▶ **Task requirements**: Set out exactly every line of the entries below, starting at the line that holds "let okd (s : State)" and stopping after the line that holds "(s.readReg e .srcCapHi).toNat".

▶ **Supplied entries**:

/-! ### Invariants and rules of the whole machine -/

/-- The reset state meets the invariant, whatever the capacities (10_state.md; 41_encoder.md; 42_decoder.md). -/
def Obligations.InvariantHoldsAtReset : Prop := ∀ caps : Capacities, Inv (State.resetWith caps)

/-- Every step keeps the invariant: STATUS consistent, buffers canonical and within capacity, ENC's run of at most
255 equal bytes and its output bound, DEC's indices within the stream and the output
(10_state.md, 41_encoder.md, 42_decoder.md: the scan invariant, the bounds). -/
def Obligations.EveryStepKeepsTheInvariant : Prop :=
  ∀ s t : State, Inv s → step s = .next t → Inv t

/-- From a state of the invariant no step meets an access beyond a buffer, a negative length or an undecodable
stream: the engines never leave their buffers (20_memory.md, 41_encoder.md, 42_decoder.md: the bounds). -/
def Obligations.EnginesNeverLeaveTheirBuffers : Prop :=
  ∀ (s : State) (f : Fault), Inv s → step s ≠ .fault f

/-- STATUS stays consistent, for both engines, said of what a read of STATUS and OUT_LEN returns (10_state.md, "Flags" and
the STATUS invariants): after reset and after every step at most one of BUSY, DONE, ERR is 1; ERRCODE is not 0 exactly when
ERR = 1; ERRDETAIL is not 0 only when ERRCODE = 2; OUT_LEN is not 0 only when BUSY = 0 and ERR = 0. The spec's own clause
(d), OUT_LEN is not 0 only when DONE = 1, is kept by every step but a CLR, which keeps OUT_LEN and clears DONE by
40_control.md R72: a conflict of the spec, in which the model follows R72 (notes/assumptions/19.md). -/
def Obligations.StatusBitsStayConsistent : Prop :=
  let ok (s : State) (e : Engine) : Prop :=
    let v := s.readReg e .status
    ¬ (v.getLsbD 0 = true ∧ v.getLsbD 1 = true) ∧ ¬ (v.getLsbD 0 = true ∧ v.getLsbD 2 = true) ∧
    ¬ (v.getLsbD 1 = true ∧ v.getLsbD 2 = true) ∧
    (v.extractLsb' 4 4 ≠ 0#4 ↔ v.getLsbD 2 = true) ∧
    (v.extractLsb' 8 4 ≠ 0#4 → v.extractLsb' 4 4 = 2#4) ∧
    (s.readReg e .outLenLo ≠ 0#32 ∨ s.readReg e .outLenHi ≠ 0#32 → v.getLsbD 0 = false ∧ v.getLsbD 2 = false)
  let okd (s : State) (e : Engine) : Prop :=
    s.readReg e .outLenLo ≠ 0#32 ∨ s.readReg e .outLenHi ≠ 0#32 → (s.readReg e .status).getLsbD 1 = true
  (∀ caps e, ok (State.resetWith caps) e ∧ okd (State.resetWith caps) e) ∧
  (∀ s t : State, (∀ e, ok s e) → step s = .next t → ∀ e, ok t e) ∧
  (∀ s t : State, (∀ e, ok s e ∧ okd s e) → step s = .next t →
    (okd t .enc ∨ ∃ data u, fetch s = .instr (.encClr data) u) ∧
    (okd t .dec ∨ ∃ data u, fetch s = .instr (.decClr data) u))

/-- The capacity registers read the halves of the engine's capacities, and no event changes them (10_state.md R25). -/
def Obligations.CapacitiesNeverChange : Prop :=
  (∀ (s : State) (e : Engine),
    (s.readReg e .srcCapHi).toNat * 2 ^ 32 + (s.readReg e .srcCapLo).toNat = s.cap (srcOf e) ∧
    (s.readReg e .dstCapHi).toNat * 2 ^ 32 + (s.readReg e .dstCapLo).toNat = s.cap (dstOf e)) ∧
  ∀ s t : State, step s = .next t →
    t.caps = s.caps ∧
    ∀ e, t.readReg e .srcCapLo = s.readReg e .srcCapLo ∧ t.readReg e .srcCapHi = s.readReg e .srcCapHi ∧
      t.readReg e .dstCapLo = s.readReg e .dstCapLo ∧ t.readReg e .dstCapHi = s.readReg e .dstCapHi

/-- An engine's step changes nothing of the other engine, no SRC byte, no IRQ_EN, no SRC_LEN, and no DST byte but those
from its write index before the step up to its write index after it (20_memory.md, access rights and footprints;
10_state.md, IRQ_EN and SRC_LEN). -/
def Obligations.EngineStepsStayInTheirFootprint : Prop :=
  ∀ (s t : State) (rest : List Agent), Inv s →
    (s.schedule = .enc :: rest → step s = .next t →
      t.dec = s.dec ∧ t.caps = s.caps ∧ t.epoch = s.epoch ∧ t.program = s.program ∧ t.schedule = rest ∧
      t.reads = s.reads ∧ t.names = s.names ∧ t.checks = s.checks ∧ t.enc.src = s.enc.src ∧ t.enc.regs.doneIe = s.enc.regs.doneIe ∧
      t.enc.regs.errIe = s.enc.regs.errIe ∧ t.enc.regs.srcLen = s.enc.regs.srcLen ∧
      s.enc.job.outPos.toNat ≤ t.enc.job.outPos.toNat ∧ s.enc.job.i.toNat ≤ t.enc.job.i.toNat ∧
      SameBytesBut .encDst s.enc.job.outPos.toNat (t.enc.job.outPos.toNat - s.enc.job.outPos.toNat) s t) ∧
    (s.schedule = .dec :: rest → step s = .next t →
      t.enc = s.enc ∧ t.caps = s.caps ∧ t.epoch = s.epoch ∧ t.program = s.program ∧ t.schedule = rest ∧
      t.reads = s.reads ∧ t.names = s.names ∧ t.checks = s.checks ∧ t.dec.src = s.dec.src ∧ t.dec.regs.doneIe = s.dec.regs.doneIe ∧
      t.dec.regs.errIe = s.dec.regs.errIe ∧ t.dec.regs.srcLen = s.dec.regs.srcLen ∧
      s.dec.job.w.toNat ≤ t.dec.job.w.toNat ∧ s.dec.job.i.toNat ≤ t.dec.job.i.toNat ∧
      SameBytesBut .decDst s.dec.job.w.toNat (t.dec.job.w.toNat - s.dec.job.w.toNat) s t)

/-- What an engine's step makes of the engine depends on that engine, its capacities and the unwritten bytes of its own
reset only: two states that agree there and differ anywhere in the other engine give the same engine
(10_state.md R13, "share no state"; 60_exceptions.md, engine independence). -/
def Obligations.EnginesShareNoState : Prop :=
  ∀ (s s' t : State) (rest rest' : List Agent), s'.caps = s.caps → s'.epoch = s.epoch →
    (s.schedule = .enc :: rest → s'.schedule = .enc :: rest' → s'.enc = s.enc → step s = .next t →
      ∃ t', step s' = .next t' ∧ t'.enc = t.enc ∧ t'.dec = s'.dec) ∧
    (s.schedule = .dec :: rest → s'.schedule = .dec :: rest' → s'.dec = s.dec → step s = .next t →
      ∃ t', step s' = .next t' ∧ t'.dec = t.dec ∧ t'.enc = s'.enc)

/-- "ENC and DEC touch disjoint state, so their interleaving affects no value either of them computes": the two orders
of one step of each give the same state (20_memory.md, "Ordering between host and engine", (d)). -/
def Obligations.EngineInterleavingDoesNotMatter : Prop :=
  ∀ (s : State) (rest : List Agent), Inv s →
    Host.Core.run Sys2Proof.core 2 { s with schedule := .enc :: .dec :: rest } =
      Host.Core.run Sys2Proof.core 2 { s with schedule := .dec :: .enc :: rest }

/-- Only an accepted START moves an engine out of IDLE: a step that does so ran that engine's START
(60_exceptions.md, "Power states"). -/
def Obligations.OnlyStartLeavesIdle : Prop :=
  ∀ s t : State, step s = .next t →
    (s.enc.phase = .idle → t.enc.phase ≠ .idle → ∃ data u, fetch s = .instr (.encStart data) u ∧ t.enc.phase = .header) ∧
    (s.dec.phase = .idle → t.dec.phase ≠ .idle → ∃ data u, fetch s = .instr (.decStart data) u ∧ t.dec.phase = .header)

/-- Every fault of the block comes from a site of the list, with that site's code, detail and position, ends the job and
leaves OUT_LEN 0 and DONE 0: a step after which ERR = 1 either left the recorded fault as it was or was at such a site
(60_exceptions.md R120; the sites are those of its fault list). -/
def Obligations.FaultsComeFromTheListedSites : Prop :=
  ∀ s t : State, Inv s → step s = .next t →
    (t.enc.regs.err = true →
      (s.enc.regs.err = true ∧ t.enc.regs.code = s.enc.regs.code ∧ t.enc.regs.detail = s.enc.regs.detail ∧
        t.enc.regs.errPos = s.enc.regs.errPos) ∨
      (t.enc.phase = .idle ∧ t.enc.regs.done = false ∧ t.enc.regs.outLen = 0#64 ∧ t.enc.regs.detail = .none ∧
      ((s.enc.phase = .idle ∧ (∃ data u, fetch s = .instr (.encStart data) u) ∧ t.enc.regs.errPos = 0#64 ∧
          (t.enc.regs.code = .inputTooLarge ∨ t.enc.regs.code = .bufferBounds)) ∨
       (s.enc.phase = .header ∧ t.enc.regs.code = .allocationFailure ∧ t.enc.regs.errPos = 0#64) ∨
       (s.enc.phase = .scan ∧ t.enc.regs.code = .allocationFailure ∧ t.enc.regs.errPos = s.enc.job.i) ∨
       (s.enc.phase = .tail ∧ t.enc.regs.code = .allocationFailure ∧ t.enc.regs.errPos = s.enc.job.n)))) ∧
    (t.dec.regs.err = true →
      (s.dec.regs.err = true ∧ t.dec.regs.code = s.dec.regs.code ∧ t.dec.regs.detail = s.dec.regs.detail ∧
        t.dec.regs.errPos = s.dec.regs.errPos) ∨
      (t.dec.phase = .idle ∧ t.dec.regs.done = false ∧ t.dec.regs.outLen = 0#64 ∧
      ((s.dec.phase = .idle ∧ (∃ data u, fetch s = .instr (.decStart data) u) ∧ t.dec.regs.errPos = 0#64 ∧
          ((t.dec.regs.code = .bufferBounds ∧ t.dec.regs.detail = .none) ∨
           (t.dec.regs.code = .malformedEncoding ∧ t.dec.regs.detail = .shortHeader))) ∨
       (s.dec.phase = .header ∧ t.dec.regs.code = .allocationFailure ∧ t.dec.regs.detail = .none ∧
          t.dec.regs.errPos = 0#64) ∨
       (s.dec.phase = .body ∧ t.dec.regs.code = .malformedEncoding ∧ t.dec.regs.detail = .overflow ∧
          t.dec.regs.errPos = s.dec.job.i) ∨
       (s.dec.phase = .check ∧ t.dec.regs.code = .malformedEncoding ∧ t.dec.regs.detail = .underfill ∧
          t.dec.regs.errPos = s.dec.job.len))))

/-- DONE goes to 1 only at successful completion: ENC's TAIL step or DEC's CHECK step, which end the job
(10_state.md, "Flags"). -/
def Obligations.OnlyCompletionSetsDone : Prop :=
  ∀ s t : State, step s = .next t →
    (s.enc.regs.done = false → t.enc.regs.done = true →
      s.enc.phase = .tail ∧ t.enc.phase = .idle ∧ t.enc.regs.outLen = t.enc.job.outPos) ∧
    (s.dec.regs.done = false → t.dec.regs.done = true →
      s.dec.phase = .check ∧ t.dec.phase = .idle ∧ s.dec.job.w.toNat = s.dec.job.orig.toNat)

/-! ### Whole jobs -/

/-- An ENC job on input `b`: after START and `n + 2` engine steps it has written exactly the closed form of `b` where
DST holds it, and otherwise ended in AllocationFailure; DEC and every other byte are untouched (41_encoder.md R92;
70_reset_and_hazards.md, the step count). -/
def Obligations.EncJobComputesCompress : Prop :=
  ∀ (s : State) (b : List Byte) (data : Word), s.enc.phase = .idle → b.length < 2 ^ 32 →
    s.enc.regs.srcLen = BitVec.ofNat 64 b.length → b.length ≤ s.cap .encSrc → Holds s .encSrc 0 b →
    ∃ t u, exec (.encStart data) s = .next t ∧ movesOf .enc (b.length + 2) t = .next u ∧
      u.enc.phase = .idle ∧ u.dec = s.dec ∧ u.enc.src = s.enc.src ∧
      ((compress b).length ≤ s.cap .encDst →
        u.enc.regs.done = true ∧ u.enc.regs.err = false ∧ u.enc.regs.outLen.toNat = (compress b).length ∧
        u.enc.regs.hdrLen.toNat = b.length ∧ Holds u .encDst 0 (compress b) ∧
        SameBytesBut .encDst 0 (compress b).length s u ∧
        ∀ k, k < b.length + 2 → ∃ v, movesOf .enc k t = .next v ∧ v.busy .enc = true) ∧
      (s.cap .encDst < (compress b).length →
        u.enc.regs.done = false ∧ u.enc.regs.err = true ∧ u.enc.regs.code = .allocationFailure ∧
        u.enc.regs.outLen = 0#64)

/-- A DEC job on a stream: after START and `U + 2` engine steps, `U` the number of its units, it has ended as the closed
form says: done with the output `d(s)`, OVERFLOW at the unit that crosses `original_length`, or UNDERFILL at `L`
(42_decoder.md R112; 70_reset_and_hazards.md, the step count). -/
def Obligations.DecJobComputesDecompress : Prop :=
  ∀ (s : State) (b0 b1 b2 b3 : Byte) (body : List Byte) (data : Word), s.dec.phase = .idle →
    body.length + 4 < 2 ^ 64 → s.dec.regs.srcLen = BitVec.ofNat 64 (body.length + 4) →
    body.length + 4 ≤ s.cap .decSrc → Holds s .decSrc 0 (b0 :: b1 :: b2 :: b3 :: body) →
    (ofLeBytes b0 b1 b2 b3).toNat ≤ s.cap .decDst →
    ∃ t u, exec (.decStart data) s = .next t ∧ movesOf .dec ((parseBody body).length + 2) t = .next u ∧
      u.dec.phase = .idle ∧ u.enc = s.enc ∧ u.dec.src = s.dec.src ∧ u.dec.regs.hdrLen = ofLeBytes b0 b1 b2 b3 ∧
      (∀ bs, decompress (b0 :: b1 :: b2 :: b3 :: body) = .done bs →
        u.dec.regs.done = true ∧ u.dec.regs.err = false ∧ u.dec.regs.outLen.toNat = bs.length ∧
        Holds u .decDst 0 bs ∧ SameBytesBut .decDst 0 bs.length s u) ∧
      (∀ pos, decompress (b0 :: b1 :: b2 :: b3 :: body) = .overflow pos →
        u.dec.regs.done = false ∧ u.dec.regs.err = true ∧ u.dec.regs.code = .malformedEncoding ∧
        u.dec.regs.detail = .overflow ∧ u.dec.regs.errPos.toNat = pos ∧ u.dec.regs.outLen = 0#64) ∧
      (∀ pos, decompress (b0 :: b1 :: b2 :: b3 :: body) = .underfill pos →
        u.dec.regs.done = false ∧ u.dec.regs.err = true ∧ u.dec.regs.code = .malformedEncoding ∧
        u.dec.regs.detail = .underfill ∧ u.dec.regs.errPos.toNat = pos ∧ u.dec.regs.outLen = 0#64)

/-- The round trip on the block: where an ENC job on `b` has ended in `u`, and DEC of any state is given ENC's output as
its stream, with room for both, the DEC job ends with DONE, OUT_LEN = |b| and DST[0, |b|) = b (42_decoder.md R113). -/
def Obligations.RoundTripOnTheBlock : Prop :=
  ∀ (s u s' : State) (b : List Byte) (data data' : Word),
    s.enc.phase = .idle → b.length < 2 ^ 32 → s.enc.regs.srcLen = BitVec.ofNat 64 b.length →
    b.length ≤ s.cap .encSrc → Holds s .encSrc 0 b → (compress b).length ≤ s.cap .encDst →
    (∃ t, exec (.encStart data) s = .next t ∧ movesOf .enc (b.length + 2) t = .next u) →
    s'.dec.phase = .idle → s'.dec.regs.srcLen = u.enc.regs.outLen →
    (∀ k, k < u.enc.regs.outLen.toNat → s'.byteAt .decSrc k = u.byteAt .encDst k) →
    u.enc.regs.outLen.toNat ≤ s'.cap .decSrc → b.length ≤ s'.cap .decDst →
    ∃ t' u' steps, exec (.decStart data') s' = .next t' ∧ movesOf .dec steps t' = .next u' ∧
      u'.dec.phase = .idle ∧ u'.dec.regs.done = true ∧ u'.dec.regs.err = false ∧
      u'.dec.regs.outLen.toNat = b.length ∧ Holds u' .decDst 0 b

/-- Every job ends: from any state of the invariant, once the listed interleaving is used up, both engines are idle
after at most `n + L + 4` steps (70_reset_and_hazards.md, "Fairness" and the step counts; that busy engines move first
is the model's choice, notes/assumptions/5.md). -/
def Obligations.EveryJobEnds : Prop :=
  ∀ s : State, Inv s → s.schedule = [] →
    ∃ k t, k ≤ s.enc.job.n.toNat + s.dec.job.len.toNat + 4 ∧ Host.Core.run Sys2Proof.core k s = .next t ∧
      t.busy .enc = false ∧ t.busy .dec = false

/-! ### Names of the host's program, and the host's duty -/

/-- A WRB to a buffer of a busy engine is refused, at every index and before the index is looked at. That refusal is the
model's (DEDUCED, notes/assumptions/10.md): the spec gives the host a duty not to make this write, and "the model gives
the host no such move" (70_reset_and_hazards.md, "Hazards"). -/
def Obligations.BusyBufferWritesAreRefused : Prop :=
  ∀ (s : State) (b : Buffer) (idx : Word64) (data : Byte), s.busy b.engine = true →
    exec (.wrb b idx data) s = .refused (.bufferOfBusyEngine b)

/-- A host line `RD32 E.REG -> x` or `RDB buf[k] -> x` hands the host the value read and binds it to `x`: `x` then
stands for that value as an operand, every other name for what it stood for before, and nothing else changes
(30_encoding.md, "Host program assembly": "The value read is bound to `name` for later lines"). -/
def Obligations.NamedReadBindsItsValue : Prop :=
  ∀ (s : State) (rest : List Agent) (p : List HostLine) (x : Name), s.schedule = .host :: rest →
    (∀ e r, s.program = .named (.rd32 e r x) :: p →
      ∃ t, step s = .next t ∧ t.operand (.name x) = some (s.readReg e r).toNat ∧ SameNamesBut x s t ∧
        t = { s with
          schedule := rest, program := p, names := t.names, reads := .word (s.readReg e r) :: s.reads }) ∧
    (∀ b k n, s.program = .named (.rdb b k x) :: p → s.operand k = some n → n < s.cap b →
      ∃ t, step s = .next t ∧ t.operand (.name x) = some (s.byteAt b n).toNat ∧ SameNamesBut x s t ∧
        t = { s with schedule := rest, program := p, names := t.names, reads := .byte (s.byteAt b n) :: s.reads })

▶ **Response to this task**:
  let okd (s : State) (e : Engine) : Prop :=
    s.readReg e .outLenLo ≠ 0#32 ∨ s.readReg e .outLenHi ≠ 0#32 → (s.readReg e .status).getLsbD 1 = true
  (∀ caps e, ok (State.resetWith caps) e ∧ okd (State.resetWith caps) e) ∧
  (∀ s t : State, (∀ e, ok s e) → step s = .next t → ∀ e, ok t e) ∧
  (∀ s t : State, (∀ e, ok s e ∧ okd s e) → step s = .next t →
    (okd t .enc ∨ ∃ data u, fetch s = .instr (.encClr data) u) ∧
    (okd t .dec ∨ ∃ data u, fetch s = .instr (.decClr data) u))

/-- The capacity registers read the halves of the engine's capacities, and no event changes them (10_state.md R25). -/
def Obligations.CapacitiesNeverChange : Prop :=
  (∀ (s : State) (e : Engine),
    (s.readReg e .srcCapHi).toNat * 2 ^ 32 + (s.readReg e .srcCapLo).toNat = s.cap (srcOf e) ∧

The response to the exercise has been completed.